If you’re like me, you spend a lot of time sitting at your desk at the office and it can be very difficult to move around. If you can’t get away from your desk or really can’t do any quick form of exercise, then even just pumping your legs up and down for a little while and rotating your ankles will get things moving.

So if you suffer from water retention, it’s really important to try to do some kind of exercise on a daily basis.

4. Eat the right foods
Some foods are really helpful for all of this.
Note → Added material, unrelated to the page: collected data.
/-- Half a byte is stored by one single-copy atomic read-modify-write of the byte (R259): where the byte is uncached, as
an atomic there; in the L1 once the line is held in W. The read needs W alone. -/
def storeHalf (path : Nat) (low : Bool) (va x i : Nat) : Acc Unit := do
  let op := if low then 12 else 13
  let merge : Acc Unit := do
    let old ← readMem (vectorWho path (← get)) va 1 0 (i + 1) .store
    storeElem path va 1 (combine op 1 old.val x 0)
  match ← storeSite va with
  | some .remote | some .home => do
    let r ← atomicRmw (vectorWho path (← get)) va 1 op x 0 (i + 1) .store
    modify (halfDropped r)
  | some .cached => do
    preparePiece (vectorWho path (← get)) va 1
    merge
  | _ => merge

/-- A byte of two 4-bit elements: one that is not stored keeps its bits of memory (R259). -/
def storeNibbles (c : VConf) (f : VF) (base : Word) (i : Nat) : Acc Unit := do
  let s ← get
  let lo := dueElem c f s.h i
  let hi := dueElem c f s.h (i + 1)
  let va := eaUnit c base i
  let x := getRun c s.h f.c.toNat i 2
  let path := unitPath s base
  if lo && hi then ticketed c 2 true (storeElem path va 1 x)
  else if lo || hi then ticketed c 1 true (storeHalf path lo va x i)
  else pure ()

def storeIndex (c : VConf) (f : VF) (base : Word) (i : Nat) : Acc Unit := do
  if isPad c i then pure ()
  else do
    let s ← get
    ticketed c (dueCount c f s.h i 8) true
      (storeElem (unitPath s base) (eaUnit c base i) 2 (getRun c s.h f.c.toNat i 8))

/-- Entries of a FIFO-mode bank for a store. -/
def storeEntries (c : VConf) (f : VF) (base : Word) (p : Part) : Acc Unit :=
  ticketed c p.size true do
    let b ← fifoBankOf (eaUnit c base p.first) true
    let s ← get
    fifoPush (curCore s) b (accessId (currentWho s) s) (p.size / entryElems c) (getRun c s.h f.c.toNat p.first p.size)

def storeUnitStride (c : VConf) (f : VF) (base : Word) (s : State) : Perf :=
  unitStride false c f accWrite (if confW c = 2 then 8 else if confW c = 4 then 2 else 1) base (storeEntries c f base)
    (if confW c = 2 then storeIndex c f base
     else if confW c = 4 then storeNibbles c f base
     else storeUnit c f (unitPath s base) (fun _ i => eaUnit c base i) false) s

def storeEach (c : VConf) (f : VF) (ea : Hart → Nat → Nat) (s : State) : Perf :=
  memLoop false c accWrite (dueElem c f s.h) (singles c.vl) (fun p => storeUnit c f permuted ea true p.first) s

/-! ## VAMO (R260) -/

/-- The Combine operation of a VAMO op code. -/
def vamoOp (op : Nat) : Nat :=
  match op with
  | 0 => 0 | 1 => 0 | 2 => 8 | 3 => 3 | 4 => 4 | 5 => 9 | 6 => 10 | 7 => 1 | 8 => 5 | 9 => 6 | _ => 7

/-- The captured format an op code needs. -/
def vamoFormat (op fmt : Nat) : Bool :=
  match op with
  | 0 => fmt == 6 | 3 => fmt == 6 | 4 => fmt == 6
  | 1 => fmt == 13
  | 2 => fmt == 0 | 5 => fmt == 0 | 6 => fmt == 0
  | _ => fmt == 6 || fmt == 13 || fmt == 0

/-- The line of an element, by which the elements of one VAMO are grouped; its faults (R250, R262). -/
def vamoLine (va n : Nat) : Acc Nat := do
  needAligned va n
  if touchesWindow va n then
    match windowCheck (← get) (curCore (← get)) va n with
    | .error e => throw e
    | .ok (_, .scratch) => pure (2 ^ 48 + va / 128)
    | .ok _ => throw (.fault 0x0C va)
  else do
    let e ← translate (currentWho (← get)) va .amo
    pure (paOf e va / 128)

/-- The lines of elements: nothing when one waits; an element that faults is noted and left out. -/
def vamoLines (c : VConf) (ea : Hart → Nat → Nat) : List Nat → State → State × Option (List (Nat × Nat))
  | [], s => (s, some [])
  | i :: l, s =>
    match runAcc (vamoLine (ea s.h i) (confW c / 8)) s with
    | (.error .wait, s') => (s', none)
    | (.error (.fault cause va), s') =>
      vamoLines c ea l (partFaulted .byBits (fun _ => true) { first := i } cause va s')
    | (.ok k, s') =>
      let (s', r) := vamoLines c ea l s'
      (s', r.map fun l => (i, k) :: l)

/-- Elements line by line, the lines in order of their first element; the elements of a line rise. -/
def byLines : (n : Nat) → List (Nat × Nat) → List (List Nat)
  | 0, _ => []
  | _, [] => []
  | n + 1, (i, k) :: l =>
    (i :: (l.filter fun x => x.2 == k).map (·.1)) :: byLines n (l.filter fun x => x.2 != k)

/-- The operand of an element. -/
def vamoData (c : VConf) (f : VF) (h : Hart) (i : Nat) : Nat := vget c h f.c.toNat (confFmt c) i

/-- The elements of a line on another device: one locked operation there, in one request, whose answer holds the old
values in the order of the elements (R260, R312). It stays until the last element of the line is done. -/
def vamoRemote (c : VConf) (f : VF) (op : Nat) (ea : Hart → Nat → Nat) (is : List Nat) (line i : Nat) : Acc Rd := do
  let s ← get
  let n := confW c / 8
  let w := vectorWho permuted s
  let at1 (j : Nat) : Nat := line * 128 + ea s.h j % 128
  let v ← remoteAsk w 2 (at1 (is.headD i)) n (vamoOp op) (vamoData c f s.h (is.headD i)) 0 (is.getLastD i + 1)
    ((is.drop 1).map fun j => (at1 j, vamoData c f s.h j))
  remoteValue w (at1 i) n (v.map fun v => bitsGet v (8 * n * is.idxOf i) (8 * n))

/-- An element of the line before i has written it: one that meets no poisoned granule there (R264). -/
def vamoWrote (s : State) (ea : Hart → Nat → Nat) (is : List Nat) (lu n i : Nat) : Bool :=
  let unit (j : Nat) : Nat := ea s.h j % 128 / luSize lu
  (is.takeWhile (· != i)).any fun j =>
    unit j == unit i && (lineBytes lu (homeCopy s lu) (ea s.h j % luSize lu) n).pois.isEmpty

/-- One access of an element among those of its line, which is there and held: the old value. -/
def vamoAccess (c : VConf) (f : VF) (op : Nat) (ea : Hart → Nat → Nat) (is : List Nat) (i : Nat) : Acc Rd := do
  let s ← get
  let n := confW c / 8
  let va := ea s.h i
  let w := vectorWho permuted s
  let here (again : Bool) : Acc Rd :=
    atomicRmw { w with locked := true, again := again } va n (vamoOp op) (vamoData c f s.h i) 0 (i + 1) .amo
  if touchesWindow va n then here false
  else do
    let e ← translate w va .amo
    match placeOfPa (paOf e va) (bitAt e.pte 9) with
    | .remote => vamoRemote c f op ea is (paOf e va / 128) i
    | _ => here (vamoWrote s ea is (luOf (paOf e va)) n i)

/-- What the elements of one line need is there before the first of them performs, so that nothing comes between
them: the line at its home, or every copy command out of the way. -/
def vamoPrepare (c : VConf) (ea : Hart → Nat → Nat) (is : List Nat) : Acc Unit :=
  is.forM fun i => do
    let s ← get
    let n := confW c / 8
    let va := ea s.h i
    if touchesWindow va n then awaitCopies (curCore s) va n true
    else do
      let w := currentWho s
      let e ← translate w va .amo
      let lu := luOf (paOf e va)
      match placeOfPa (paOf e va) (bitAt e.pte 9) with
      | .remote | .mmio => pure ()
      | _ =>
        let touch := is.foldl (fun t j => t ||| halvesOf (ea s.h j % 128) n) 0
        fetchHome w lu true (if isHostLu lu then 0 else touch)

/-- One element: the old value goes to the destination under return-old. -/
def vamoElem (c : VConf) (f : VF) (op : Nat) (old : Bool) (ea : Hart → Nat → Nat) (is : List Nat) (i : Nat) : Acc Unit := do
  let va := ea (← get).h i
  ticketed c 1 true do
    let r ← vamoAccess c f op ea is i
    notePoison i va r.pois
    if old then setElem c f i (if r.pois.isEmpty then r.val else qNaN (confFmt c)) else pure ()

/-- One element of a line, the whole line being prepared before its first. -/
def vamoStep (c : VConf) (f : VF) (op : Nat) (old : Bool) (ea : Hart → Nat → Nat) (lines : List (List Nat)) (i : Nat) :
    Acc Unit := do
  let is := (lines.find? fun l => l.contains i).getD [i]
  if is.head? == some i then vamoPrepare c ea is else pure ()
  vamoElem c f op old ea is i

/-- The elements of a return-old destination that are not performed (R115). -/
def vamoRest (c : VConf) (f : VF) (h : Hart) : Hart :=
  (visited c h).foldl (fun h i =>
    if isPad c i then vset c f.d.toNat (confFmt c) i (padValue (confFmt c)) h
    else if maskBit h f.m.toNat i then h
    else if f.mz then vset c f.d.toNat (confFmt c) i 0 h else h) h

/-- VAMO: line by line, each line's elements in one locked operation; in index order under `mo` = 2. The addresses are
those of the indices before an old value has taken the place of one (R117). -/
def vamoRun (c : VConf) (f : VF) (op : Nat) (old : Bool) (base : Word) (s : State) : Perf :=
  let h0 := s.h
  let ea (_ : Hart) (i : Nat) : Nat := eaIndex c h0 base f.b.toNat i
  let due := dueElem c f s.h
  match vamoLines c ea ((partsTodo due ((singles c.vl).filter fun p => due p.first) s).map (·.first)) s with
  | (s, none) => .wait s
  | (s, some l) =>
    let lines := if confMo c = 2 then l.map fun x => [x.1] else byLines l.length l
    let (s, ok) := runParts .byBits due (fun p => vamoStep c f op old ea lines p.first)
      (lines.flatten.map fun i => { first := i }) s
    if ok then
      endPass true c accAtomic c.vl (if old && !s.h.replay then { s with h := vamoRest c f s.h } else s)
    else .wait s

/-! ## VUPD (R261) -/

def vupdFormat (tag fmt : Nat) : Bool :=
  match tag with
  | 1 => fmt == 6 | 5 => fmt == 6 | 6 => fmt == 6
  | 3 => fmt == 0 | 7 => fmt == 0 | 8 => fmt == 0
  | 4 => fmt == 1
  | _ => fmt == 13

def vupdUnit (c : VConf) (f : VF) (tag : Nat) (base : Word) (i : Nat) : Acc Unit := do
  let s ← get
  if liveElem c f s.h i then
    let va := eaIndex c s.h base f.b.toNat i
    ticketed c 1 true do
      needAligned va (confW c / 8)
      let r ← updateElem (vectorWho permuted s) va tag (vget c s.h f.c.toNat (confFmt c) i) (i + 1)
      notePoison i va r.pois
  else pure ()

/-! ## SMLD and SMST (R157) -/

/-- The address of entry (p, q) of instance i. -/
def smAddr (f : VF) (base stride : Word) (i p q : Nat) : Nat :=
  (base.toNat + i * stride.toNat + 4 * (p * smCols f + q)) % 2 ^ 64

/-- One more entry of the instance is done, with what was read. -/
def entryDone (x : Nat) (s : State) : State :=
  let p := s.h.pass
  { s with h := { s.h with pass := { p with entry := p.entry + 1, got := p.got ++ [x] } } }

def smldEntry (c : VConf) (va i : Nat) : Acc Unit :=
  ticketed c 1 true do
    let r ← readMem (vectorWho permuted (← get)) va 4 (readHint c 0) (i + 1) .load
    notePoison i va r.pois
    modify (entryDone (if r.pois.isEmpty then r.val else qNaN 0))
There are a lot of them and they tend to be all the wonderful fresh foods you see in the produce section of your supermarket: dark green leafy vegetables, nuts, seeds and things like broccoli and leeks. They also include brown rice, avocados, blackcurrants, oily fish and eggs. So make sure to include plenty of these foods in your diet.

5. Try herbal teas
If you’re looking for herbal teas and a quick fix, consider herbal teas made from nettle or fennel. Stinging Nettle extract can help too.

As you see, there are many things you can do to prevent or reduce water retention. One little word of caution: if you’re having serious problems with swollen, red or painful ankles all the time, go and see your doctor, as these symptoms could point to high blood pressure.